#### [Instructions for the task]
Repeat nothing but the lines below running from the one containing "s.monitors f g := rfl" to the one containing "(s.modMonitor f g).engine = s.engine := rfl". Keep both end lines.

[Saved entries]

Content starts

-- ==== Sys2Proof/Laws/State.lean ====
section
/-! SUPPORT. One lemma for each field of the state under each update, true by rfl, and the entries of tables. -/

namespace Sys2Proof.Machine

/-! ### modLeg -/

@[simp] theorem State.map_modLeg (s : State) (l : LegId) (g : Leg → Leg) : (s.modLeg l g).map = s.map := rfl
@[simp] theorem State.plan_modLeg (s : State) (l : LegId) (g : Leg → Leg) : (s.modLeg l g).plan = s.plan := rfl
@[simp] theorem State.paths_modLeg (s : State) (l : LegId) (g : Leg → Leg) : (s.modLeg l g).paths = s.paths := rfl
@[simp] theorem State.legs_modLeg (s : State) (l : LegId) (g : Leg → Leg) : (s.modLeg l g).legs = modAt s.legs l g := rfl
@[simp] theorem State.resultOwed_modLeg (s : State) (l : LegId) (g : Leg → Leg) : (s.modLeg l g).resultOwed = s.resultOwed := rfl
@[simp] theorem State.faces_modLeg (s : State) (l : LegId) (g : Leg → Leg) : (s.modLeg l g).faces = s.faces := rfl
@[simp] theorem State.monitors_modLeg (s : State) (l : LegId) (g : Leg → Leg) : (s.modLeg l g).monitors = s.monitors := rfl
@[simp] theorem State.engine_modLeg (s : State) (l : LegId) (g : Leg → Leg) : (s.modLeg l g).engine = s.engine := rfl
@[simp] theorem State.slots_modLeg (s : State) (l : LegId) (g : Leg → Leg) : (s.modLeg l g).slots = s.slots := rfl
@[simp] theorem State.table_modLeg (s : State) (l : LegId) (g : Leg → Leg) : (s.modLeg l g).table = s.table := rfl
@[simp] theorem State.inFlight_modLeg (s : State) (l : LegId) (g : Leg → Leg) : (s.modLeg l g).inFlight = s.inFlight := rfl
@[simp] theorem State.errors_modLeg (s : State) (l : LegId) (g : Leg → Leg) : (s.modLeg l g).errors = s.errors := rfl
@[simp] theorem State.wires_modLeg (s : State) (l : LegId) (g : Leg → Leg) : (s.modLeg l g).wires = s.wires := rfl
@[simp] theorem State.frame_modLeg (s : State) (l : LegId) (g : Leg → Leg) : (s.modLeg l g).frame = s.frame := rfl
@[simp] theorem State.tests_modLeg (s : State) (l : LegId) (g : Leg → Leg) : (s.modLeg l g).tests = s.tests := rfl
@[simp] theorem State.generators_modLeg (s : State) (l : LegId) (g : Leg → Leg) : (s.modLeg l g).generators = s.generators := rfl
@[simp] theorem State.store_modLeg (s : State) (l : LegId) (g : Leg → Leg) : (s.modLeg l g).store = s.store := rfl
@[simp] theorem State.image_modLeg (s : State) (l : LegId) (g : Leg → Leg) : (s.modLeg l g).image = s.image := rfl
@[simp] theorem State.port_modLeg (s : State) (l : LegId) (g : Leg → Leg) : (s.modLeg l g).port = s.port := rfl
@[simp] theorem State.bus_modLeg (s : State) (l : LegId) (g : Leg → Leg) : (s.modLeg l g).bus = s.bus := rfl
@[simp] theorem State.notices_modLeg (s : State) (l : LegId) (g : Leg → Leg) : (s.modLeg l g).notices = s.notices := rfl
@[simp] theorem State.clock_modLeg (s : State) (l : LegId) (g : Leg → Leg) : (s.modLeg l g).clock = s.clock := rfl
@[simp] theorem State.addrPins_modLeg (s : State) (l : LegId) (g : Leg → Leg) : (s.modLeg l g).addrPins = s.addrPins := rfl
@[simp] theorem State.sent_modLeg (s : State) (l : LegId) (g : Leg → Leg) : (s.modLeg l g).sent = s.sent := rfl
@[simp] theorem State.readData_modLeg (s : State) (l : LegId) (g : Leg → Leg) : (s.modLeg l g).readData = s.readData := rfl
@[simp] theorem State.freeCount_modLeg (s : State) (l : LegId) (g : Leg → Leg) : (s.modLeg l g).freeCount = s.freeCount := rfl
@[simp] theorem State.pending_modLeg (s : State) (l : LegId) (g : Leg → Leg) : (s.modLeg l g).pending = s.pending := rfl

/-! ### modFace -/

@[simp] theorem State.map_modFace (s : State) (f : FaceId) (g : Face → Face) : (s.modFace f g).map = s.map := rfl
@[simp] theorem State.plan_modFace (s : State) (f : FaceId) (g : Face → Face) : (s.modFace f g).plan = s.plan := rfl
@[simp] theorem State.paths_modFace (s : State) (f : FaceId) (g : Face → Face) : (s.modFace f g).paths = s.paths := rfl
@[simp] theorem State.legs_modFace (s : State) (f : FaceId) (g : Face → Face) : (s.modFace f g).legs = s.legs := rfl
@[simp] theorem State.resultOwed_modFace (s : State) (f : FaceId) (g : Face → Face) : (s.modFace f g).resultOwed = s.resultOwed := rfl
@[simp] theorem State.faces_modFace (s : State) (f : FaceId) (g : Face → Face) : (s.modFace f g).faces = modAt s.faces f g := rfl
@[simp] theorem State.monitors_modFace (s : State) (f : FaceId) (g : Face → Face) : (s.modFace f g).monitors = s.monitors := rfl
@[simp] theorem State.engine_modFace (s : State) (f : FaceId) (g : Face → Face) : (s.modFace f g).engine = s.engine := rfl
@[simp] theorem State.slots_modFace (s : State) (f : FaceId) (g : Face → Face) : (s.modFace f g).slots = s.slots := rfl
@[simp] theorem State.table_modFace (s : State) (f : FaceId) (g : Face → Face) : (s.modFace f g).table = s.table := rfl
@[simp] theorem State.inFlight_modFace (s : State) (f : FaceId) (g : Face → Face) : (s.modFace f g).inFlight = s.inFlight := rfl
@[simp] theorem State.errors_modFace (s : State) (f : FaceId) (g : Face → Face) : (s.modFace f g).errors = s.errors := rfl
@[simp] theorem State.wires_modFace (s : State) (f : FaceId) (g : Face → Face) : (s.modFace f g).wires = s.wires := rfl
@[simp] theorem State.frame_modFace (s : State) (f : FaceId) (g : Face → Face) : (s.modFace f g).frame = s.frame := rfl
@[simp] theorem State.tests_modFace (s : State) (f : FaceId) (g : Face → Face) : (s.modFace f g).tests = s.tests := rfl
@[simp] theorem State.generators_modFace (s : State) (f : FaceId) (g : Face → Face) : (s.modFace f g).generators = s.generators := rfl
@[simp] theorem State.store_modFace (s : State) (f : FaceId) (g : Face → Face) : (s.modFace f g).store = s.store := rfl
@[simp] theorem State.image_modFace (s : State) (f : FaceId) (g : Face → Face) : (s.modFace f g).image = s.image := rfl
@[simp] theorem State.port_modFace (s : State) (f : FaceId) (g : Face → Face) : (s.modFace f g).port = s.port := rfl
@[simp] theorem State.bus_modFace (s : State) (f : FaceId) (g : Face → Face) : (s.modFace f g).bus = s.bus := rfl
@[simp] theorem State.notices_modFace (s : State) (f : FaceId) (g : Face → Face) : (s.modFace f g).notices = s.notices := rfl
@[simp] theorem State.clock_modFace (s : State) (f : FaceId) (g : Face → Face) : (s.modFace f g).clock = s.clock := rfl
@[simp] theorem State.addrPins_modFace (s : State) (f : FaceId) (g : Face → Face) : (s.modFace f g).addrPins = s.addrPins := rfl
@[simp] theorem State.sent_modFace (s : State) (f : FaceId) (g : Face → Face) : (s.modFace f g).sent = s.sent := rfl
@[simp] theorem State.readData_modFace (s : State) (f : FaceId) (g : Face → Face) : (s.modFace f g).readData = s.readData := rfl
@[simp] theorem State.freeCount_modFace (s : State) (f : FaceId) (g : Face → Face) : (s.modFace f g).freeCount = s.freeCount := rfl
@[simp] theorem State.pending_modFace (s : State) (f : FaceId) (g : Face → Face) : (s.modFace f g).pending = s.pending := rfl

/-! ### modMonitor -/

@[simp] theorem State.map_modMonitor (s : State) (f : FaceId) (g : Monitor → Monitor) : (s.modMonitor f g).map = s.map := rfl
@[simp] theorem State.plan_modMonitor (s : State) (f : FaceId) (g : Monitor → Monitor) : (s.modMonitor f g).plan = s.plan := rfl
@[simp] theorem State.paths_modMonitor (s : State) (f : FaceId) (g : Monitor → Monitor) : (s.modMonitor f g).paths = s.paths := rfl
@[simp] theorem State.legs_modMonitor (s : State) (f : FaceId) (g : Monitor → Monitor) : (s.modMonitor f g).legs = s.legs := rfl
@[simp] theorem State.resultOwed_modMonitor (s : State) (f : FaceId) (g : Monitor → Monitor) : (s.modMonitor f g).resultOwed = s.resultOwed := rfl
@[simp] theorem State.faces_modMonitor (s : State) (f : FaceId) (g : Monitor → Monitor) : (s.modMonitor f g).faces = s.faces := rfl
@[simp] theorem State.monitors_modMonitor (s : State) (f : FaceId) (g : Monitor → Monitor) : (s.modMonitor f g).monitors = modAt s.monitors f g := rfl
@[simp] theorem State.engine_modMonitor (s : State) (f : FaceId) (g : Monitor → Monitor) : (s.modMonitor f g).engine = s.engine := rfl
@[simp] theorem State.slots_modMonitor (s : State) (f : FaceId) (g : Monitor → Monitor) : (s.modMonitor f g).slots = s.slots := rfl
@[simp] theorem State.table_modMonitor (s : State) (f : FaceId) (g : Monitor → Monitor) : (s.modMonitor f g).table = s.table := rfl
@[simp] theorem State.inFlight_modMonitor (s : State) (f : FaceId) (g : Monitor → Monitor) : (s.modMonitor f g).inFlight = s.inFlight := rfl
@[simp] theorem State.errors_modMonitor (s : State) (f : FaceId) (g : Monitor → Monitor) : (s.modMonitor f g).errors = s.errors := rfl
@[simp] theorem State.wires_modMonitor (s : State) (f : FaceId) (g : Monitor → Monitor) : (s.modMonitor f g).wires = s.wires := rfl
@[simp] theorem State.frame_modMonitor (s : State) (f : FaceId) (g : Monitor → Monitor) : (s.modMonitor f g).frame = s.frame := rfl
@[simp] theorem State.tests_modMonitor (s : State) (f : FaceId) (g : Monitor → Monitor) : (s.modMonitor f g).tests = s.tests := rfl
@[simp] theorem State.generators_modMonitor (s : State) (f : FaceId) (g : Monitor → Monitor) : (s.modMonitor f g).generators = s.generators := rfl
@[simp] theorem State.store_modMonitor (s : State) (f : FaceId) (g : Monitor → Monitor) : (s.modMonitor f g).store = s.store := rfl
@[simp] theorem State.image_modMonitor (s : State) (f : FaceId) (g : Monitor → Monitor) : (s.modMonitor f g).image = s.image := rfl
@[simp] theorem State.port_modMonitor (s : State) (f : FaceId) (g : Monitor → Monitor) : (s.modMonitor f g).port = s.port := rfl
@[simp] theorem State.bus_modMonitor (s : State) (f : FaceId) (g : Monitor → Monitor) : (s.modMonitor f g).bus = s.bus := rfl
@[simp] theorem State.notices_modMonitor (s : State) (f : FaceId) (g : Monitor → Monitor) : (s.modMonitor f g).notices = s.notices := rfl
@[simp] theorem State.clock_modMonitor (s : State) (f : FaceId) (g : Monitor → Monitor) : (s.modMonitor f g).clock = s.clock := rfl
@[simp] theorem State.addrPins_modMonitor (s : State) (f : FaceId) (g : Monitor → Monitor) : (s.modMonitor f g).addrPins = s.addrPins := rfl
@[simp] theorem State.sent_modMonitor (s : State) (f : FaceId) (g : Monitor → Monitor) : (s.modMonitor f g).sent = s.sent := rfl
@[simp] theorem State.readData_modMonitor (s : State) (f : FaceId) (g : Monitor → Monitor) : (s.modMonitor f g).readData = s.readData := rfl
@[simp] theorem State.freeCount_modMonitor (s : State) (f : FaceId) (g : Monitor → Monitor) : (s.modMonitor f g).freeCount = s.freeCount := rfl
@[simp] theorem State.pending_modMonitor (s : State) (f : FaceId) (g : Monitor → Monitor) : (s.modMonitor f g).pending = s.pending := rfl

Content ends

#### [Task answer]
@[simp] theorem State.monitors_modMonitor (s : State) (f : FaceId) (g : Monitor → Monitor) : (s.modMonitor f g).monitors = modAt s.monitors f g := rfl
@[simp] theorem State.engine_modMonitor (s : State) (f : FaceId) (g : Monitor → Monitor) : (s.modMonitor f g).engine = s.engine := rfl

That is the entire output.